Prompt — Copy the listing below line for line, starting at its first line and ending with the line that has "k x).out = d.out := rfl" in it. Add nothing.

Material to process —

@[simp] theorem Dev.setCl_regs (d : Dev) (k : Nat) (x : Cluster) : (d.setCl k x).regs = d.regs := rfl
@[simp] theorem Dev.setCl_mem (d : Dev) (k : Nat) (x : Cluster) : (d.setCl k x).mem = d.mem := rfl
@[simp] theorem Dev.setCl_out (d : Dev) (k : Nat) (x : Cluster) : (d.setCl k x).out = d.out := rfl
@[simp] theorem Dev.setCl_access (d : Dev) (k : Nat) (x : Cluster) : (d.setCl k x).access = d.access := rfl
@[simp] theorem Dev.setCl_free (d : Dev) (k : Nat) (x : Cluster) : (d.setCl k x).free = d.free := rfl
@[simp] theorem Dev.setCl_now (d : Dev) (k : Nat) (x : Cluster) : (d.setCl k x).now = d.now := rfl
@[simp] theorem Dev.setCl_fw (d : Dev) (k : Nat) (x : Cluster) : (d.setCl k x).fw = d.fw := rfl
@[simp] theorem Dev.setCl_recd (d : Dev) (k : Nat) (x : Cluster) : (d.setCl k x).recd = d.recd := rfl
@[simp] theorem Dev.setCl_deck (d : Dev) (k : Nat) (x : Cluster) : (d.setCl k x).deck = d.deck := rfl
@[simp] theorem Dev.setCl_beat (d : Dev) (k : Nat) (x : Cluster) : (d.setCl k x).beat = d.beat := rfl
@[simp] theorem Dev.setCl_trd (d : Dev) (k : Nat) (x : Cluster) : (d.setCl k x).trd = d.trd := rfl
@[simp] theorem Dev.setCl_sig (d : Dev) (k : Nat) (x : Cluster) : (d.setCl k x).sig = d.sig := rfl
@[simp] theorem Dev.setCl_ctx (d : Dev) (k : Nat) (x : Cluster) : (d.setCl k x).ctx = d.ctx := rfl
@[simp] theorem Dev.setCl_chan (d : Dev) (k : Nat) (x : Cluster) : (d.setCl k x).chan = d.chan := rfl
@[simp] theorem Dev.setCl_bank (d : Dev) (k : Nat) (x : Cluster) : (d.setCl k x).bank = d.bank := rfl
@[simp] theorem Dev.setCl_can (d : Dev) (k : Nat) (x : Cluster) : (d.setCl k x).can = d.can := rfl
@[simp] theorem Dev.setCl_tt (d : Dev) (k : Nat) (x : Cluster) : (d.setCl k x).tt = d.tt := rfl
@[simp] theorem Dev.setCl_swx (d : Dev) (k : Nat) (x : Cluster) : (d.setCl k x).swx = d.swx := rfl
@[simp] theorem Dev.setCl_brg (d : Dev) (k : Nat) (x : Cluster) : (d.setCl k x).brg = d.brg := rfl
@[simp] theorem Dev.setCl_sht (d : Dev) (k : Nat) (x : Cluster) : (d.setCl k x).sht = d.sht := rfl
@[simp] theorem Dev.setCl_cpu (d : Dev) (k : Nat) (x : Cluster) : (d.setCl k x).cpu = d.cpu := rfl
@[simp] theorem Dev.setCl_key (d : Dev) (k : Nat) (x : Cluster) : (d.setCl k x).key = d.key := rfl
@[simp] theorem Dev.setCl_dbg (d : Dev) (k : Nat) (x : Cluster) : (d.setCl k x).dbg = d.dbg := rfl
@[simp] theorem Dev.setCl_upd (d : Dev) (k : Nat) (x : Cluster) : (d.setCl k x).upd = d.upd := rfl
@[simp] theorem Dev.setCl_pwr (d : Dev) (k : Nat) (x : Cluster) : (d.setCl k x).pwr = d.pwr := rfl
@[simp] theorem Dev.setCl_flt (d : Dev) (k : Nat) (x : Cluster) : (d.setCl k x).flt = d.flt := rfl
@[simp] theorem Dev.setCl_rdi (d : Dev) (k : Nat) (x : Cluster) (g : Field) (j : Nat) : (d.setCl k x).rdi g j = d.rdi g j := rfl
@[simp] theorem Dev.setCl_rd (d : Dev) (k : Nat) (x : Cluster) (g : Field) : (d.setCl k x).rd g = d.rd g := rfl

@[simp] theorem Dev.setSession_regs (d : Dev) (n : Nat) (x : Session) : (d.setSession n x).regs = d.regs := rfl
@[simp] theorem Dev.setSession_mem (d : Dev) (n : Nat) (x : Session) : (d.setSession n x).mem = d.mem := rfl
@[simp] theorem Dev.setSession_out (d : Dev) (n : Nat) (x : Session) : (d.setSession n x).out = d.out := rfl
@[simp] theorem Dev.setSession_access (d : Dev) (n : Nat) (x : Session) : (d.setSession n x).access = d.access := rfl
@[simp] theorem Dev.setSession_free (d : Dev) (n : Nat) (x : Session) : (d.setSession n x).free = d.free := rfl
@[simp] theorem Dev.setSession_now (d : Dev) (n : Nat) (x : Session) : (d.setSession n x).now = d.now := rfl
@[simp] theorem Dev.setSession_fw (d : Dev) (n : Nat) (x : Session) : (d.setSession n x).fw = d.fw := rfl
@[simp] theorem Dev.setSession_recd (d : Dev) (n : Nat) (x : Session) : (d.setSession n x).recd = d.recd := rfl
@[simp] theorem Dev.setSession_deck (d : Dev) (n : Nat) (x : Session) : (d.setSession n x).deck = d.deck := rfl
@[simp] theorem Dev.setSession_beat (d : Dev) (n : Nat) (x : Session) : (d.setSession n x).beat = d.beat := rfl
@[simp] theorem Dev.setSession_trd (d : Dev) (n : Nat) (x : Session) : (d.setSession n x).trd = d.trd := rfl
@[simp] theorem Dev.setSession_sig (d : Dev) (n : Nat) (x : Session) : (d.setSession n x).sig = d.sig := rfl
@[simp] theorem Dev.setSession_ctx (d : Dev) (n : Nat) (x : Session) : (d.setSession n x).ctx = d.ctx := rfl
@[simp] theorem Dev.setSession_chan (d : Dev) (n : Nat) (x : Session) : (d.setSession n x).chan = d.chan := rfl
@[simp] theorem Dev.setSession_bank (d : Dev) (n : Nat) (x : Session) : (d.setSession n x).bank = d.bank := rfl
@[simp] theorem Dev.setSession_can (d : Dev) (n : Nat) (x : Session) : (d.setSession n x).can = d.can := rfl
@[simp] theorem Dev.setSession_tt (d : Dev) (n : Nat) (x : Session) : (d.setSession n x).tt = d.tt := rfl
@[simp] theorem Dev.setSession_swx (d : Dev) (n : Nat) (x : Session) : (d.setSession n x).swx = d.swx := rfl
@[simp] theorem Dev.setSession_brg (d : Dev) (n : Nat) (x : Session) : (d.setSession n x).brg = d.brg := rfl
@[simp] theorem Dev.setSession_nmw (d : Dev) (n : Nat) (x : Session) : (d.setSession n x).nmw = d.nmw := rfl
@[simp] theorem Dev.setSession_cpu (d : Dev) (n : Nat) (x : Session) : (d.setSession n x).cpu = d.cpu := rfl
@[simp] theorem Dev.setSession_key (d : Dev) (n : Nat) (x : Session) : (d.setSession n x).key = d.key := rfl
@[simp] theorem Dev.setSession_dbg (d : Dev) (n : Nat) (x : Session) : (d.setSession n x).dbg = d.dbg := rfl
@[simp] theorem Dev.setSession_upd (d : Dev) (n : Nat) (x : Session) : (d.setSession n x).upd = d.upd := rfl
@[simp] theorem Dev.setSession_pwr (d : Dev) (n : Nat) (x : Session) : (d.setSession n x).pwr = d.pwr := rfl
@[simp] theorem Dev.setSession_flt (d : Dev) (n : Nat) (x : Session) : (d.setSession n x).flt = d.flt := rfl
@[simp] theorem Dev.setSession_rdi (d : Dev) (n : Nat) (x : Session) (g : Field) (j : Nat) : (d.setSession n x).rdi g j = d.rdi g j := rfl
@[simp] theorem Dev.setSession_rd (d : Dev) (n : Nat) (x : Session) (g : Field) : (d.setSession n x).rd g = d.rd g := rfl
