/-- Settles O31: a limit that holds sheds nothing (`Dev.thermalShed_intact`), and one that is broken sheds after its record, which
its first breach alone writes; four cells with equal currents pass, and one without current fails. -/
theorem bankLimitCommands : Obligations.BankLimitCommands := by
  refine ⟨?budget, ?caseMet, ?caseAgain, ?caseFirst, fun s b cur trips h => gives_thermalShed h cur trips,
    ?thermalMet, ?dissipation, ?cellsPass, ?cellFails⟩
  case budget =>
    intro s b ib cur hib _ hcont hpeak hcount hwidth
    subst hib
    have hbk : (s.dev.budgetMet b).bk b = _ := Dev.bk_setBk_self ..
    refine ⟨_, gives_budgetSample_met hcont hpeak hcount hwidth, s.dev.budgetMet_count b hwidth, Dev.rdi_wri_self ..,
      congrArg BankState.peakRun hbk, congrArg BankState.sinceShed hbk, s.dev.budgetMet_regsBut b⟩
  case caseMet =>
    intro s b t1 t2 cur trips h1
    have hmet : s.dev.caseAbove b t1 t2 = false :=
      Bool.eq_false_iff.mpr fun h => Int.not_lt.mpr h1 ((s.dev.caseAbove_iff b t1 t2).mp h).1
    have hgives := gives_caseLimit hmet cur trips
    rw [Dev.thermalShed_intact] at hgives
    exact hgives
  case caseAgain =>
    intro s b t1 t2 cur trips h1 h2 hbroken
    rw [← s.dev.caseJudged_again hbroken]
    exact gives_caseLimit ((s.dev.caseAbove_iff b t1 t2).mpr ⟨h1, h2⟩) cur trips
  case caseFirst =>
    intro s b t1 t2 cur trips h1 h2 hbroken
    rw [← s.dev.caseJudged_first hbroken]
    exact gives_caseLimit ((s.dev.caseAbove_iff b t1 t2).mpr ⟨h1, h2⟩) cur trips
  case thermalMet =>
    intro s b cur hmet
    have hgives := gives_thermalShed hmet cur []
    rw [Dev.thermalShed_intact] at hgives
    exact hgives
  case dissipation =>
    intro s b femto cur tj hfemto hexact hlimit
    have hmicro : 300000 + s.dev.quot (s.dev.heat b cur tj).toNat (10 ^ 11) = 300000 + femto / 10 ^ 11 := by
      rw [show s.dev.heat b cur tj = femto from hfemto.symm, Int.toNat_natCast, s.dev.quot_exact hexact]
    have hbk := (s.dev.estimated b (300000 + femto / 10 ^ 11)).dissipationJudged_false_bk b
    rw [Dev.estimated_bk] at hbk
    have hterm := (s.dev.estimated b (300000 + femto / 10 ^ 11)).dissipationJudged_false_thermLim b
    rw [Dev.estimated_bk] at hterm
    have hgives := gives_dissipationEstimate hmicro (decide_eq_false (Nat.not_lt.mpr hlimit)) []
    rw [Dev.thermalShed_intact] at hgives
    exact ⟨_, hgives, congrArg BankState.pRing hbk, congrArg BankState.pdBroken hbk, hterm,
      s.dev.estimated_judged_regsBut b _⟩
  case cellsPass =>
    intro s m k spare hchan hstate hout hlim hmap hk
    have hpass : shareOk k (4 * k) 4 = true := shareOk_iff.mpr (by omega)
    have hgives := gives_cellTest_four hchan hstate hout hlim hmap (show k + k + k + k = 4 * k by omega) (by omega) spare
    have hjudged (d : Dev) (i : Nat) := d.cellJudged_pass hpass m i (shareOk spare (4 * k) 4)
    simpa [Dev.each, hjudged] using hgives
  case cellFails =>
    intro s m k spare hchan hstate hout hlim hmap hk hfires
    have hpass : shareOk k (3 * k) 4 = true := shareOk_iff.mpr (by omega)
    have hfail : ¬ shareOk 0 (3 * k) 4 = true := fun h => by have := shareOk_iff.mp h; omega
    have hgives := gives_cellTest_four hchan hstate hout hlim hmap (show 0 + k + k + k = 3 * k by omega) (by omega) spare
    have hjudged (d : Dev) (i : Nat) := d.cellJudged_pass hpass m i (shareOk spare (3 * k) 4)
    simpa [Dev.each, hjudged, s.dev.cellJudged_fail hfail hfires] using hgives
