-- ==== Sys2Proof/Syntax.lean ====
section
/-!
DEFINITION. The commands of the device: one constructor of `Instr` for each row of spec/opcode_table.json, and
the types of their operands. A command is everything another agent does to the device, or a step that the device
itself is ready to take (spec/95_what_each_step_holds.md).
-/
namespace Sys2Proof

/-- Who makes a register or memory access (R4, R577). -/
inductive Master where
  | host
  | cell (n : Fin 8)
  | keeper
  | loadPath
  | unit (window : Fin 256)
  deriving DecidableEq, Repr

/-- A logical cell of the Hive (R52). -/
abbrev Cell := Fin 8
/-- A general register g0-g31 of a cell (R59). -/
abbrev Gr := Fin 32
/-- A wide register w0-w7 of a cell (R59). -/
abbrev Wr := Fin 8

/-- The three directions of SHI (R61); imm[6:5] = 0b11 is illegal and has no name. -/
inductive ShiftDir where
  | left | rightLogical | rightArith
  deriving DecidableEq, Repr

/-- What the common code finds on a descriptor's word 0 (R25, R26): nothing, a bit that it corrects as the descriptor is taken, an
uncorrectable word on entry, one at the head of the queue, or one at the head whose queue record is uncorrectable too. -/
inductive DescFault where
  | ok | corrected | onEntry | atHead | atHeadAndRecord
  deriving DecidableEq, Repr

/-- Is word 0 uncorrectable at the head? -/
def DescFault.lost (f : DescFault) : Bool := f == .atHead || f == .atHeadAndRecord

/-- What one physical lane of a port, or of a gang (the partner's lanes from 16 on), carries in one line, as the words
stand on the lane before the polarity mask is applied: whether words came at all, the bit offset of the start sequence,
its arrival in words after the first lane's, the three preamble words and the code of the start sequence, the pixel
words, the preamble and code of the end sequence, and the CRC word (R101, R104 to R107). -/
structure LaneLine where
  found : Bool
  offset : Nat
  skew : Nat
  pre : List Nat
  code : Nat
  words : List Nat
  endPre : List Nat
  endCode : Nat
  crc : Nat
  deriving DecidableEq, Repr

/-- An SLVS line as it arrives on a port's lanes, by physical lane; `cut` says that the elastic queue found itself full
and cut it (R22). -/
structure SlvsLine where
  lanes : List LaneLine
  cut : Bool
  deriving DecidableEq, Repr

/-- How a CSI-2 packet header arrives: right, with a corrected bit, or beyond correction (R102, R103). -/
inductive CsiHeader where
  | ok | corrected | lost
  deriving DecidableEq, Repr

/-- A CSI-2 short packet on link 0 or 1 (R102): virtual channel, data type, number field. -/
structure Csi2Short where
  link : Fin 2
  vc : Nat
  dt : Nat
  num : Nat
  header : CsiHeader
  deriving DecidableEq, Repr

/-- A CSI-2 long packet on link 0 or 1 (R102, R103); `crc` is the CRC-16 that came with it; `cut` as for an SLVS
line. -/
structure Csi2Long where
  link : Fin 2
  vc : Nat
  dt : Nat
  payload : List Byte
  crc : Nat
  header : CsiHeader
  cut : Bool
  deriving DecidableEq, Repr

/-- A line that the compositor composes under its threshold (R226): the layers whose pixels are missing, whether a residue check fails on it
(R222), whether the write-back's buffer is full (R231). -/
structure LateLine where
  missing : BitVec 16
  residue : Bool
  wbFull : Bool
  deriving DecidableEq, Repr

/-- What a lane's receiver sees (R283): its bits while it hunts, and once it is locked whether the header of each block is valid. -/
structure LaneBits where
  lane : Fin 52
  bits : List Bool
  deriving DecidableEq, Repr

/-- A codec core that decodes, and whether a residue check fails as it does (R339). -/
structure CoreRun where
  core : Fin 4
  residue : Bool
  deriving DecidableEq, Repr

/-- What a controller has when a refresh falls due (R412): whether requests wait, and how many refreshes it makes ahead. -/
structure RefreshSlot where
  waiting : Bool
  ahead : Fin 9
  deriving DecidableEq, Repr

/-- How a replay ends (R417): whether the alert comes again, whether the retraining then passes, whether it repairs a lane. -/
structure ReplayEnd where
  again : Bool
  trained : Bool
  repaired : Bool
  deriving DecidableEq, Repr

/-- A stack that leaves self-refresh (R414): the pseudo-channels whose retraining fails, and those with a lane repaired. -/
structure StackExit where
  stack : Fin 2
  failed : BitVec 32
  repaired : BitVec 32
  deriving DecidableEq, Repr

Worked solution —
@[simp] theorem Dev.setCl_regs (d : Dev) (k : Nat) (x : Cluster) : (d.setCl k x).regs = d.regs := rfl
@[simp] theorem Dev.setCl_mem (d : Dev) (k : Nat) (x : Cluster) : (d.setCl k x).mem = d.mem := rfl
@[simp] theorem Dev.setCl_out (d : Dev) (k : Nat) (x : Cluster) : (d.setCl k x).out = d.out := rfl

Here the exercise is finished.